◆ **TRY IT**
Report every line of the records that contains the word "index".

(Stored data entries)
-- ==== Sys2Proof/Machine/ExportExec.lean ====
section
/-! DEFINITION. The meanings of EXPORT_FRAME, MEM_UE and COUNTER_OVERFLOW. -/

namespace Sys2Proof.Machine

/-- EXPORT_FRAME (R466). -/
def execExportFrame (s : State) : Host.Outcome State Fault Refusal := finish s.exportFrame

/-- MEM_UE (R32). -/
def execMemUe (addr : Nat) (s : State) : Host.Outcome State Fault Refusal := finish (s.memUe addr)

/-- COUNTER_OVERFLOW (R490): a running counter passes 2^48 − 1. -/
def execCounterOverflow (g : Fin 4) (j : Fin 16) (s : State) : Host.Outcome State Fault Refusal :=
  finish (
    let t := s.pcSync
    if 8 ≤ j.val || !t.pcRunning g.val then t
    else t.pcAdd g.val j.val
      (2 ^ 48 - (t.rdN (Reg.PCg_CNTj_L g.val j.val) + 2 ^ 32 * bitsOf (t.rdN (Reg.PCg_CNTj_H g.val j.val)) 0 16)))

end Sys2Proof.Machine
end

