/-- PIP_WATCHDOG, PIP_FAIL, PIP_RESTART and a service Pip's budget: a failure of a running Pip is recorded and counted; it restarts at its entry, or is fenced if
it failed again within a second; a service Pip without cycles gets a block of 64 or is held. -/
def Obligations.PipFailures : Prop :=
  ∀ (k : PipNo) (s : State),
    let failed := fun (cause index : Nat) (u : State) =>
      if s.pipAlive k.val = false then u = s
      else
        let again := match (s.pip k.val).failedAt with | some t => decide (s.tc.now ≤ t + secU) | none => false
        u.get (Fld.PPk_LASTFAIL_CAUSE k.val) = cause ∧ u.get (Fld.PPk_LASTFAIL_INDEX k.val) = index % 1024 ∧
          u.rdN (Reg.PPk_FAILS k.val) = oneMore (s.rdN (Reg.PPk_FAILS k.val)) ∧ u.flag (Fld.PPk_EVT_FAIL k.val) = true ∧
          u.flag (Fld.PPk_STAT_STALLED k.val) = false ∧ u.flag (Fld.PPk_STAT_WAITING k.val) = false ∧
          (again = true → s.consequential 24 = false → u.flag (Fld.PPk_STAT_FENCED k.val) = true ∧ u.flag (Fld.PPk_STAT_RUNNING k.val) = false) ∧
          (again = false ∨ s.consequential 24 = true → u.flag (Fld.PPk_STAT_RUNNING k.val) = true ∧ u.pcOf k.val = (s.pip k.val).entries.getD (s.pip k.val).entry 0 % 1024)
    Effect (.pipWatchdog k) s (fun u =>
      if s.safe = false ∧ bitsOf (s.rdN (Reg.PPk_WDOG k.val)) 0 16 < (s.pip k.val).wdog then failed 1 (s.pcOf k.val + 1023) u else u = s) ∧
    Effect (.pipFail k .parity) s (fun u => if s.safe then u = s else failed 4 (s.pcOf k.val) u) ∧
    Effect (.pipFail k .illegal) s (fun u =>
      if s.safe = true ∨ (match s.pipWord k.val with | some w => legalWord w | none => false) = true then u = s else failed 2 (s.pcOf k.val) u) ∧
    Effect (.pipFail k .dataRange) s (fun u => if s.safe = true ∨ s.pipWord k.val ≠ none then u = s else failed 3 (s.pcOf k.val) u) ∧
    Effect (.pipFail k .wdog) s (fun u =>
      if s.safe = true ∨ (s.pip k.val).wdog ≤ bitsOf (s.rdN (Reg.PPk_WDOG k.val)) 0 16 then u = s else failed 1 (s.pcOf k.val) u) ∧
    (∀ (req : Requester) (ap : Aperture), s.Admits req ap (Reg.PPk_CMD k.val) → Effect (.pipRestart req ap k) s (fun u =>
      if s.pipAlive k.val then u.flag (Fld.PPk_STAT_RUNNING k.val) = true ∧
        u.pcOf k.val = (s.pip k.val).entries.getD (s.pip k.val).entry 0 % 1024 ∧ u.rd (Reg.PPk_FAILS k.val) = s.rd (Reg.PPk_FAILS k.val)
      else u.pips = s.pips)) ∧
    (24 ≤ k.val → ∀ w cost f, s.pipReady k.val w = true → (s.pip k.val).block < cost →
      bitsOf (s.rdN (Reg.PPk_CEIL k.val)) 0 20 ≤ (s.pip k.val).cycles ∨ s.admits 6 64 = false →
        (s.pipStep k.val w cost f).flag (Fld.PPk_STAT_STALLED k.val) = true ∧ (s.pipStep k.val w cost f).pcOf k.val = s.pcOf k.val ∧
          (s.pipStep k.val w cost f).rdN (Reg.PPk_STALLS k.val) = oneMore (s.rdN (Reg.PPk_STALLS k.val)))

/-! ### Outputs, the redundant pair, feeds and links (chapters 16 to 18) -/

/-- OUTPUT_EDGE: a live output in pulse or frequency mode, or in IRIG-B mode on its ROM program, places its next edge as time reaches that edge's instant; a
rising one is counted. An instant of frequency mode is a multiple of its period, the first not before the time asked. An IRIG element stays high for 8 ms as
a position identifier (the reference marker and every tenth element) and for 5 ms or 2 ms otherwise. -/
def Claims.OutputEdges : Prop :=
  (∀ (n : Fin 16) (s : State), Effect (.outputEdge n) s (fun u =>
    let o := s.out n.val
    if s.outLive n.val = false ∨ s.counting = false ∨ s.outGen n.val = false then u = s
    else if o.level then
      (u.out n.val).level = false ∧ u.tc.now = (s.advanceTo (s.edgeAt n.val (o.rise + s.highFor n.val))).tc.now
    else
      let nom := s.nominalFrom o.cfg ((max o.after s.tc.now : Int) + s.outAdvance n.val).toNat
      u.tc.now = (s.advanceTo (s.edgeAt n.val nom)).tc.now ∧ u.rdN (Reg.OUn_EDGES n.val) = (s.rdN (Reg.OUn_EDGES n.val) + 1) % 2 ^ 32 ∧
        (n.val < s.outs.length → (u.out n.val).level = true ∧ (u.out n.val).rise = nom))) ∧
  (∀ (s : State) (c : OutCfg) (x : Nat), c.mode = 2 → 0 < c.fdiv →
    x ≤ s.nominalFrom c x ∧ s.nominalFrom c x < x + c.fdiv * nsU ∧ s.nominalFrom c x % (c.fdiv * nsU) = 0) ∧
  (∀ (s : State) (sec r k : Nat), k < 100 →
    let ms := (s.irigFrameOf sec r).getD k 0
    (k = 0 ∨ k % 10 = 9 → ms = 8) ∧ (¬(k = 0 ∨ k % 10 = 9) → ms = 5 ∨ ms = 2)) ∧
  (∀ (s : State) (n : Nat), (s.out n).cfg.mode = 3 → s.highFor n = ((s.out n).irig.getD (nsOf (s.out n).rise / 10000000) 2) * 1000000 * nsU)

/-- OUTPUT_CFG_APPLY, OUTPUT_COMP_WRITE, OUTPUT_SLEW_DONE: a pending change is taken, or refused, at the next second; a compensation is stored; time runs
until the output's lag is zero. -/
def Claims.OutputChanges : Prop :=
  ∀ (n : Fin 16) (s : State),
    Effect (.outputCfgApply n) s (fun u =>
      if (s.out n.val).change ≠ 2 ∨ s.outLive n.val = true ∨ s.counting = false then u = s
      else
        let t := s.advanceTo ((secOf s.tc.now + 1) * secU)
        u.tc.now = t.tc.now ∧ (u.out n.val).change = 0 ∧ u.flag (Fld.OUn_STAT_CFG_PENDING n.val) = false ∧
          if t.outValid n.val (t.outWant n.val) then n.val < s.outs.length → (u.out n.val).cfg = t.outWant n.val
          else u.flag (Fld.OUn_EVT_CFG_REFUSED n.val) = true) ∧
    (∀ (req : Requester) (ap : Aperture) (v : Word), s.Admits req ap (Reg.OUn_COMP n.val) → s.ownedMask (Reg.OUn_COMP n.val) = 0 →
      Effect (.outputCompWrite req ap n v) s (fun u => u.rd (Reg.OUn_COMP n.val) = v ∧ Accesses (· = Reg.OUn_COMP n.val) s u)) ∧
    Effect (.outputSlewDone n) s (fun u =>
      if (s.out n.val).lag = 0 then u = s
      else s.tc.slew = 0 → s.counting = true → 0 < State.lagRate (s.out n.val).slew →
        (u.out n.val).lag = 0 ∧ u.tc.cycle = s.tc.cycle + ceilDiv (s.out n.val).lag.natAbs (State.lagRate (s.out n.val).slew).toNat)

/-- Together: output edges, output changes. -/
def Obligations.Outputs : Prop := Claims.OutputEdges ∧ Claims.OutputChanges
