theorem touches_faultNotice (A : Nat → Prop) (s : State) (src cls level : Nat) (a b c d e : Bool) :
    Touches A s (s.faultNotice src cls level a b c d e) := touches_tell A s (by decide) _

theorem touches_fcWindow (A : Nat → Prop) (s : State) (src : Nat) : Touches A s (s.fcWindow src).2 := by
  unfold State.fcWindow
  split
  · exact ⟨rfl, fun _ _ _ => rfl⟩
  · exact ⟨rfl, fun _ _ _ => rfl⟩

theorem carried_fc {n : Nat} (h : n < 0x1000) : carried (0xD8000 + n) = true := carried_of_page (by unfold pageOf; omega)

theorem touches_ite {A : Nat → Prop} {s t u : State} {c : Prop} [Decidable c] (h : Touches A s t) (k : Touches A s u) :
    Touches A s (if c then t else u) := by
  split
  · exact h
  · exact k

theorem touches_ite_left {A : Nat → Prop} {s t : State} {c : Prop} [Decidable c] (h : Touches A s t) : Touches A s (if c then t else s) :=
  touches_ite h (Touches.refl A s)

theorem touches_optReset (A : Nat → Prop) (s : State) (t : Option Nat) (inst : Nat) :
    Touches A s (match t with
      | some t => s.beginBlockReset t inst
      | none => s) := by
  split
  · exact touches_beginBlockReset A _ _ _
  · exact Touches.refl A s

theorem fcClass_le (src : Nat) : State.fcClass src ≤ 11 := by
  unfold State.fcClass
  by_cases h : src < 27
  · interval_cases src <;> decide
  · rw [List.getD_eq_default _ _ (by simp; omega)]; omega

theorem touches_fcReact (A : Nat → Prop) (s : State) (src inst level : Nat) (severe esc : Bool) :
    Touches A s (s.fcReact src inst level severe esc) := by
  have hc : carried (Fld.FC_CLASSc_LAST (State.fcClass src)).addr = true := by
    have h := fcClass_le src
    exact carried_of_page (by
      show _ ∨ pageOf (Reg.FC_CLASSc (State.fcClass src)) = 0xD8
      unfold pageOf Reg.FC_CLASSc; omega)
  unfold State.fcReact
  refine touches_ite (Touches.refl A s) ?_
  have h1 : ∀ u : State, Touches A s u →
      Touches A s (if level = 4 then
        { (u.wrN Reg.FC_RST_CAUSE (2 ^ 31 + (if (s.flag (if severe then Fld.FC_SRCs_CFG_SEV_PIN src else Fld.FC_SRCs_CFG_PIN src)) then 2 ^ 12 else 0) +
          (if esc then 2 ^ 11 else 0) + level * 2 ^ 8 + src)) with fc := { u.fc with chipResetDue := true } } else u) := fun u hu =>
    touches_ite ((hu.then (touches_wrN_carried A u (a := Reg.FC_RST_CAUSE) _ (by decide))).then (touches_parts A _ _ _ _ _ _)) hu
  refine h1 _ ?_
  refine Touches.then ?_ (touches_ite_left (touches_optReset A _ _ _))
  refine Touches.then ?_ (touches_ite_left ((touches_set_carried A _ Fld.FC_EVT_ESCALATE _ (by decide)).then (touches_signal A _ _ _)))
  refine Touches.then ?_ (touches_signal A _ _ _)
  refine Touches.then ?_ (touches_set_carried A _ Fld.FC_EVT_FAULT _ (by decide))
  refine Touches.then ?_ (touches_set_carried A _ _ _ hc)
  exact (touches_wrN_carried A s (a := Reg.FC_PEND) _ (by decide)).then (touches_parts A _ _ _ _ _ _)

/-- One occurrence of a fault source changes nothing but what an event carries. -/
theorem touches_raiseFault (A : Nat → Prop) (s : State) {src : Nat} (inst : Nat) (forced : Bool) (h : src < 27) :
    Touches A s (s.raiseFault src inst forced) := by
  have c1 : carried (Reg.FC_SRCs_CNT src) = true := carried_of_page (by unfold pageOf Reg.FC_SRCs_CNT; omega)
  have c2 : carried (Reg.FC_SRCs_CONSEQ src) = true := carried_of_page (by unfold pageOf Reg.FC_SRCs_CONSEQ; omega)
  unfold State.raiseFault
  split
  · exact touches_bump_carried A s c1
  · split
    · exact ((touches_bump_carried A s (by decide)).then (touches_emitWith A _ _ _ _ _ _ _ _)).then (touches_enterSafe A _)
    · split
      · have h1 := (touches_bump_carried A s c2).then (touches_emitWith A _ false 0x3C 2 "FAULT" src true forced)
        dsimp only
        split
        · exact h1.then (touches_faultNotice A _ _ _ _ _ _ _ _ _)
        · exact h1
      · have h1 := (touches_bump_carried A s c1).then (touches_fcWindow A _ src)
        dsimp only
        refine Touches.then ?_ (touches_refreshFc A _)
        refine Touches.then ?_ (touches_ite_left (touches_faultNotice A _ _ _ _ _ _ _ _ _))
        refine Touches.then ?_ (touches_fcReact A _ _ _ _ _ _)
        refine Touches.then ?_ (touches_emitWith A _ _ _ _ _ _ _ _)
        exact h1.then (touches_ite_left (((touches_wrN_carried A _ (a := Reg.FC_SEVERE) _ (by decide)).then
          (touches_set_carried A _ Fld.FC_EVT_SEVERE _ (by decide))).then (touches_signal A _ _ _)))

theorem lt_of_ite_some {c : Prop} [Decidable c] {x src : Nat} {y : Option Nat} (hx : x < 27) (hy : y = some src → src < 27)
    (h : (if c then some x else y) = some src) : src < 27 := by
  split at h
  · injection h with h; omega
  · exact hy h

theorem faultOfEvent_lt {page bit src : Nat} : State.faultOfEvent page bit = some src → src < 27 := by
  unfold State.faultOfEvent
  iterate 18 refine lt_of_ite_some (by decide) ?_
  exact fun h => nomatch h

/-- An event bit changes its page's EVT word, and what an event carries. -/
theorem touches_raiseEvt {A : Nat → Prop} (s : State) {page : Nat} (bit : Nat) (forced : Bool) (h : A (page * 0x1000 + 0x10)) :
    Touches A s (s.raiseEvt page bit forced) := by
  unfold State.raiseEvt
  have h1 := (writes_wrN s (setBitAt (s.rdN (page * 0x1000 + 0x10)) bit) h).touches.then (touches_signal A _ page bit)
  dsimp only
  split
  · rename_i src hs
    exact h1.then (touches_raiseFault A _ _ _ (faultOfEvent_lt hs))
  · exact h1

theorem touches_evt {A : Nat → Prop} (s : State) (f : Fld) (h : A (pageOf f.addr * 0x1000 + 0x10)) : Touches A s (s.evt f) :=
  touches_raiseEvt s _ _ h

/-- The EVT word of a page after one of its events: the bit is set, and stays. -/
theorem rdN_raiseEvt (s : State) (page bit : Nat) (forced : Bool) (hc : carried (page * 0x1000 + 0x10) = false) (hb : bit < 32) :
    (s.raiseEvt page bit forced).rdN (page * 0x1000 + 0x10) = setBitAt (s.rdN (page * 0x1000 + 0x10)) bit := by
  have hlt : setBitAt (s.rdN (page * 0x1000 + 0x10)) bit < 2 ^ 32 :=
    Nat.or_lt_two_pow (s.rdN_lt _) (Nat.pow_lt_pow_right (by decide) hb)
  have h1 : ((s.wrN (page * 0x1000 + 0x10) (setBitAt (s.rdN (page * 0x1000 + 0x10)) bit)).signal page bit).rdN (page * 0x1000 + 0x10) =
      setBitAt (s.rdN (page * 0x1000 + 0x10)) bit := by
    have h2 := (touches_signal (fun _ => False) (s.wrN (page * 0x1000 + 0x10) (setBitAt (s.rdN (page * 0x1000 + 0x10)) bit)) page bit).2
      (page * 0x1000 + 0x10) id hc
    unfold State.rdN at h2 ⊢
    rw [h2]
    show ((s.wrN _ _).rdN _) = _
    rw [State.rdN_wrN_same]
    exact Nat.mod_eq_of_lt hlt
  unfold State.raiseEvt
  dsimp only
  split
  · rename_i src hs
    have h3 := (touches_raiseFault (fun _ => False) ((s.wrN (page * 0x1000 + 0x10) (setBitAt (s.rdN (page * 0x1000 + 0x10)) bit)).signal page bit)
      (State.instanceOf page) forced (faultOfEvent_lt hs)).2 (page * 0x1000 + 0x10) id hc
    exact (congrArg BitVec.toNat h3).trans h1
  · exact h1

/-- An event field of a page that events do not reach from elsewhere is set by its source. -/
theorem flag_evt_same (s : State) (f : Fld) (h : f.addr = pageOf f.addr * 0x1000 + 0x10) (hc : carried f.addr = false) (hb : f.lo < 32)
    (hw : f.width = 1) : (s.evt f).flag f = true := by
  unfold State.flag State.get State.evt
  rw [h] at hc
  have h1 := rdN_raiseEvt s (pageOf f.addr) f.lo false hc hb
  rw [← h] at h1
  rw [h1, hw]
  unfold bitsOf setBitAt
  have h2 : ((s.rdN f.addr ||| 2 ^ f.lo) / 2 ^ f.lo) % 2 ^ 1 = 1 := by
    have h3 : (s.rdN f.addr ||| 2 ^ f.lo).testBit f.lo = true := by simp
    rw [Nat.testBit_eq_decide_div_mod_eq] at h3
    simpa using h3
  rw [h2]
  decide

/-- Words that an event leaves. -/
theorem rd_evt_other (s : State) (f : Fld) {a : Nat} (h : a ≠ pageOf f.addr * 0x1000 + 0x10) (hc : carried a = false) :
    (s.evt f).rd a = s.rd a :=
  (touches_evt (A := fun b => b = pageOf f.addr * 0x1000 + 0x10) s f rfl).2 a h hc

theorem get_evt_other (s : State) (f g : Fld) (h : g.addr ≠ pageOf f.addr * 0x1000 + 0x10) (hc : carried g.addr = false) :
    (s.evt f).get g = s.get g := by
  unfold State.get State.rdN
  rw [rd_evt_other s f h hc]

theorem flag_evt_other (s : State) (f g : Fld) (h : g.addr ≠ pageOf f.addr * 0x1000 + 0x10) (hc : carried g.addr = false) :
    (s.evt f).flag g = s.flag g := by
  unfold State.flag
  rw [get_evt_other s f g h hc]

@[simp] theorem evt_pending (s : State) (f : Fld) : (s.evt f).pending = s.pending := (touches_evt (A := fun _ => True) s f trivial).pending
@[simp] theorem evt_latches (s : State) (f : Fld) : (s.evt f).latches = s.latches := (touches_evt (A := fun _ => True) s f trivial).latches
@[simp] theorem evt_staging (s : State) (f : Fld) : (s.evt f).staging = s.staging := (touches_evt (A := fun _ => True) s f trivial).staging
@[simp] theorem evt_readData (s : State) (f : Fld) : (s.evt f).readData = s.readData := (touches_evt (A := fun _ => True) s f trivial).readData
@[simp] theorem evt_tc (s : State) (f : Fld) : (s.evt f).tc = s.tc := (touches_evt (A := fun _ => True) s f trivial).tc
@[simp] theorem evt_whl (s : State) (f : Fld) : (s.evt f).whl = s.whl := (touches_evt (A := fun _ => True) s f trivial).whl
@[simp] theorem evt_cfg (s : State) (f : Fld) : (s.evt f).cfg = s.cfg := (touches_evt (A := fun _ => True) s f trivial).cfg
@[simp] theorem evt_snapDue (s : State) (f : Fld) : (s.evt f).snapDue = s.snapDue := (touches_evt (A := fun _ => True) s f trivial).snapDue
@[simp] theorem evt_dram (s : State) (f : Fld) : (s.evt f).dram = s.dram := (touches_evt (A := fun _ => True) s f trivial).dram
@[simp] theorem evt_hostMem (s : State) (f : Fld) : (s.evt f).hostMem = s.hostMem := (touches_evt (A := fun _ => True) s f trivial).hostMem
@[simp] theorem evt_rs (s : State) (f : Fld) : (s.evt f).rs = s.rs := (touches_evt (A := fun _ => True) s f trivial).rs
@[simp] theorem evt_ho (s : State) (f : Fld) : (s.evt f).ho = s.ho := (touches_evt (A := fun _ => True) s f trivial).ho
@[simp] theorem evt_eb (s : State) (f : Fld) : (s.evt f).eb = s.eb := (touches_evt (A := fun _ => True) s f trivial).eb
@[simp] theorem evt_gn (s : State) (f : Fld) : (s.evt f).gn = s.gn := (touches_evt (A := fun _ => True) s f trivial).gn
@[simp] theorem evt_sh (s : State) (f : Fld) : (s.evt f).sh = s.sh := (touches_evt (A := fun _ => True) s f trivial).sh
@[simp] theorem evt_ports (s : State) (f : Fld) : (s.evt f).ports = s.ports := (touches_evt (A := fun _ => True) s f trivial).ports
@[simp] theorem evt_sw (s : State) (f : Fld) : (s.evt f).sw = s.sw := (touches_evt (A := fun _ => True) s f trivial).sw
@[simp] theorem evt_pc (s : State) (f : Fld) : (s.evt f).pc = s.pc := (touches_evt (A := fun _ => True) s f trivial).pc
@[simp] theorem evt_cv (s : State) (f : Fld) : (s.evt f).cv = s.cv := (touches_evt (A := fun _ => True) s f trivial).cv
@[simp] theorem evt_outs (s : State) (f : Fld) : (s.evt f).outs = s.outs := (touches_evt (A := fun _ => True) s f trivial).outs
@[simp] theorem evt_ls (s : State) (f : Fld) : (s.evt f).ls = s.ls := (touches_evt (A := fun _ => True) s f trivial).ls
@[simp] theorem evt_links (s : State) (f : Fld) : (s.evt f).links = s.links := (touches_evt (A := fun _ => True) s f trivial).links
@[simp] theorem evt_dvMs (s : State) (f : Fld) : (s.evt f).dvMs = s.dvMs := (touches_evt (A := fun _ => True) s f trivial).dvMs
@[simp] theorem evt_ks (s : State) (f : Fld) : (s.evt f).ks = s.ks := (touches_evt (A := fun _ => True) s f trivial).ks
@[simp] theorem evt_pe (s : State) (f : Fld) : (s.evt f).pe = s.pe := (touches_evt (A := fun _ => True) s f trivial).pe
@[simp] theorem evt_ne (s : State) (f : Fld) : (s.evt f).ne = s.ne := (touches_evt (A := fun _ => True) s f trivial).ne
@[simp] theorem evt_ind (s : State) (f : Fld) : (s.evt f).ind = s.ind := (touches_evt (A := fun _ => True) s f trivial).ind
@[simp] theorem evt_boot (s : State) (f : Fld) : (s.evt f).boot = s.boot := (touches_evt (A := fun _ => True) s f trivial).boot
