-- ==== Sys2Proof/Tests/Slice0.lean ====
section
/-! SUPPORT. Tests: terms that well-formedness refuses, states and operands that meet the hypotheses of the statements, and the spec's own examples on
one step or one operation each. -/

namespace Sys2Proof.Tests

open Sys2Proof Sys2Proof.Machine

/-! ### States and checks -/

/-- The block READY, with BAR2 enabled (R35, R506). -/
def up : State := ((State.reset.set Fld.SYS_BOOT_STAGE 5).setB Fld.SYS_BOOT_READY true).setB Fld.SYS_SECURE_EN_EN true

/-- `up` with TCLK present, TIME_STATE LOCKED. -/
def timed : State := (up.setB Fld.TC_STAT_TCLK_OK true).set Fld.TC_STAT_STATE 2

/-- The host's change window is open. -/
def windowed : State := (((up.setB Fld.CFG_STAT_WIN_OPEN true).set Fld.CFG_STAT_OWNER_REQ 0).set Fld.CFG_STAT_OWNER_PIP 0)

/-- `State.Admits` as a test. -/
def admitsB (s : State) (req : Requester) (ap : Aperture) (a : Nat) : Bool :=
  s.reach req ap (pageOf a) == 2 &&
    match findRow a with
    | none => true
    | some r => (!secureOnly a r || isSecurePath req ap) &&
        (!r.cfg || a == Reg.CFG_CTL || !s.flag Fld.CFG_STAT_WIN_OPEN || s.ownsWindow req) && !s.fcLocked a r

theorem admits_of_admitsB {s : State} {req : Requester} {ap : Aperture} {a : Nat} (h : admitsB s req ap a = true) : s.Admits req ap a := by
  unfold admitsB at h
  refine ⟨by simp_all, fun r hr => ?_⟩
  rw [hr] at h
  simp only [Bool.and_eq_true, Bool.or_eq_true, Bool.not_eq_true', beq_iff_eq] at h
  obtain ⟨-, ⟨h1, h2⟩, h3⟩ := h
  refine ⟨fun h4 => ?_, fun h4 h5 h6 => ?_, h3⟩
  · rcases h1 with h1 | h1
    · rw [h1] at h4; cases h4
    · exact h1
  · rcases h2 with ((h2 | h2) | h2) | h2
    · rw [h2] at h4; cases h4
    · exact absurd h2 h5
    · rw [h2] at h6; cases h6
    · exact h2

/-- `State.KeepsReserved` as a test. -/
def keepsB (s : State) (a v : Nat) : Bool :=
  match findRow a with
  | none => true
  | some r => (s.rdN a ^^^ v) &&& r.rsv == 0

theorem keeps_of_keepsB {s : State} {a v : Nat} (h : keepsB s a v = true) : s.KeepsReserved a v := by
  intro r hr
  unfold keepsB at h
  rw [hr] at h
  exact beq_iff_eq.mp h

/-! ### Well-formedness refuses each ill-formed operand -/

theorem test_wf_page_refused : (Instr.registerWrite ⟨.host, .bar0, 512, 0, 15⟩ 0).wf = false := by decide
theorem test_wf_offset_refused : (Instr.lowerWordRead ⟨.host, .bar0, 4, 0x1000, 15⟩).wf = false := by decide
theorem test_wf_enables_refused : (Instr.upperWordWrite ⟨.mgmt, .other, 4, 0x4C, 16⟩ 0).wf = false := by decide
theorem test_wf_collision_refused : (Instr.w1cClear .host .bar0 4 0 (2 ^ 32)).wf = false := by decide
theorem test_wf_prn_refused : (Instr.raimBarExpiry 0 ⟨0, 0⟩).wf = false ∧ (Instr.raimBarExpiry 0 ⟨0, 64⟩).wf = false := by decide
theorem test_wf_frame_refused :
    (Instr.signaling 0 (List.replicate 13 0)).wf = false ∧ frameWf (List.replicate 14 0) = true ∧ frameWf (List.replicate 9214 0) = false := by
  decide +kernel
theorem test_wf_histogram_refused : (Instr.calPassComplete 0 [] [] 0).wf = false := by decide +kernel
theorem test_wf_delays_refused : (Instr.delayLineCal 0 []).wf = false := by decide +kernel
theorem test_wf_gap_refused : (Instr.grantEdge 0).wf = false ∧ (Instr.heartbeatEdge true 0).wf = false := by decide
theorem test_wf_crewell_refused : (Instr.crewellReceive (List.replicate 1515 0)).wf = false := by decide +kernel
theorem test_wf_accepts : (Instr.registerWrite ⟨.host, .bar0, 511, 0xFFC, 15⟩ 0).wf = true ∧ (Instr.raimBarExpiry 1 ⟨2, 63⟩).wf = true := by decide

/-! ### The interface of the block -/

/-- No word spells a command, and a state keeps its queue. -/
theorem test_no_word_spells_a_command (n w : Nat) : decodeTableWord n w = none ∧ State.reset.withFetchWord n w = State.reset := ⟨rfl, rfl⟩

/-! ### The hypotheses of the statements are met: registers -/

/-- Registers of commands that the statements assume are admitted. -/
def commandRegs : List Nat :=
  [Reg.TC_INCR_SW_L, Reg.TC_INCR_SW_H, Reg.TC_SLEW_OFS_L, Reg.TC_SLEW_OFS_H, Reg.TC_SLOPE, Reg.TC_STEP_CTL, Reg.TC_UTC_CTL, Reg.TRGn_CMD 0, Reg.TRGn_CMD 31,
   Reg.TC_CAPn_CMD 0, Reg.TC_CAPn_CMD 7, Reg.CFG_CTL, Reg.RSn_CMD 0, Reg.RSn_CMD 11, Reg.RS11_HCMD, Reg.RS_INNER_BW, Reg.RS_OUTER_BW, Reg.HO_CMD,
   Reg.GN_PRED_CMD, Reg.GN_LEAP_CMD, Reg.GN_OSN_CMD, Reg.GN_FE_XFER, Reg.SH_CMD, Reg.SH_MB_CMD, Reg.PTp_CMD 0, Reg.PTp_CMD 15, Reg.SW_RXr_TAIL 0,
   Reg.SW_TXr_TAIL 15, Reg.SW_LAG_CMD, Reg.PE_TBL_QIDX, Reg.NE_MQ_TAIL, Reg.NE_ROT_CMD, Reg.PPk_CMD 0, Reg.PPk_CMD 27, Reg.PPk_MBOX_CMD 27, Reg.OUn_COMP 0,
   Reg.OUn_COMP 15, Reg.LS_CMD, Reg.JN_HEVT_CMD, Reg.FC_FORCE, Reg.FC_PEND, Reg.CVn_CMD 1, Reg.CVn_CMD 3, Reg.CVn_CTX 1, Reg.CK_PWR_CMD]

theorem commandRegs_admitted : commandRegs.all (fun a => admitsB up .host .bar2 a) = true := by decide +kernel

◆ **EXERCISE ANSWER**
    let failed := fun (cause index : Nat) (u : State) =>
        u.get (Fld.PPk_LASTFAIL_CAUSE k.val) = cause ∧ u.get (Fld.PPk_LASTFAIL_INDEX k.val) = index % 1024 ∧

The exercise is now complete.